Не имея дома, экипажа, услуги и к тому принадлежащее к домашней всей генеральской надобности, живу у брата… Но уже, милостивый государь мой, пора мне оставить его от оной тягости с покоем. И так рассуди милостиво при дряхлости и старости, каково мне прискорбно, не имев себе пристанища верного, и скитаться по чужим углам; войдите, милостивый государь мой, в мое состояние, не оставьте мою просьбу.
Еще скажу вам, милостивый государь, развяжите мою душу, прикажите дочери нашей меня, меня, несчастную мать, знать, как Богом указано, в чем надеюсь, что великодушно поступите во всем моем прошении, о чем я всеискренно прошу вас, милостивый государь мой, остаюсь в надежде неоставления твоей ко мне милости.

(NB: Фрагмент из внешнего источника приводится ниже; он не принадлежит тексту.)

-- ==== Sys2Proof/Machine/DomOps.lean ====
section
/-! DEFINITION. Domain operations the command path needs: members, paths, messages (13). -/

namespace Sys2Proof.Machine

/-- A member is quarantined here, or this device has quarantined itself toward every member (R370, R371). -/
def quarantined (s : State) (m : Nat) : Bool := decide ((peer s m).state = .quarantined) || s.dom.dupAt.isSome

/-- The other members of the table. -/
def otherMembers (s : State) : List Nat := (s.dom.members.map (·.1)).filter fun m => m ≠ ownMember s

/-- A message sent to each of a list of members. -/
def sendAll (l : List Nat) (b : DomBody) (s : State) : State := forEach l (fun m => sendMsg m b) s

/-- The members in state UP. -/
def upMembers (s : State) : List Nat := (otherMembers s).filter fun m => (peer s m).state = .up

/-- A message fails the checks of R361 and is dropped and counted. -/
def msgBad (s : State) (h : MsgHead) : Bool :=
  !h.crcOk || decide (h.domain ≠ s.dom.id) || !s.dom.members.has h.sender || !joined s

/-- The drop counted. -/
def dropMsg (s : State) : State := s.modDom fun d => { d with drops := sat 0xFFFFFFFF (d.drops + 1) }

end Sys2Proof.Machine
end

Суворов отвечал кратко: сам, мол, должен, а посему помочь не может, но впредь постарается. На его беду, о семейной переписке стало известно Павлу I, который потребовал сведения о состояние опального генерала. Оказалось, что тот имеет усадьбу в Москве, 9080 душ крестьян, 50 000 рублей ежегодного оброка и на сто тысяч рублей пожалованных бриллиантов. Узнав о таком богатстве, Павел приказал Суворову немедленно выполнить просьбу жены. Суворов, вынужденный подчиниться монаршей воле, отдал московский дом и назначил ежегодное содержание в 8000 рублей.
Опала выдающегося полководца продолжалась недолго. Прямо из ссылки он был отправлен в Австрию командовать войсками против французов. Блестящие победы Суворова принесли ему новые почести и титулы. Отблеск его славы падал и на забытую супругу — в 1799 году она стала княгиней Италийской. Но увидеться в этой жизни им уже не пришлось. Даже глядя в лицо приближающейся смерти, Суворов не пожелал проститься с женой.
После воцарения Александра I о вдове генералиссимуса Суворова вспомнили, император направил ей любезное письмо и пожаловал статс-дамой и орденом Святой Екатерины первой степени. Но вдовая княгиня уже не стремилась к светской жизни. Она тихо жила в московском доме, редко показываясь в обществе. Умерла Варвара Ивановна 8 мая 1806 года, не дожив до 53 лет. Кто знает, как могла сложиться судьба милой княжны Вареньки Прозоровской, не стань она в студеный январский день 1774 года нелюбимой женой великого Суворова.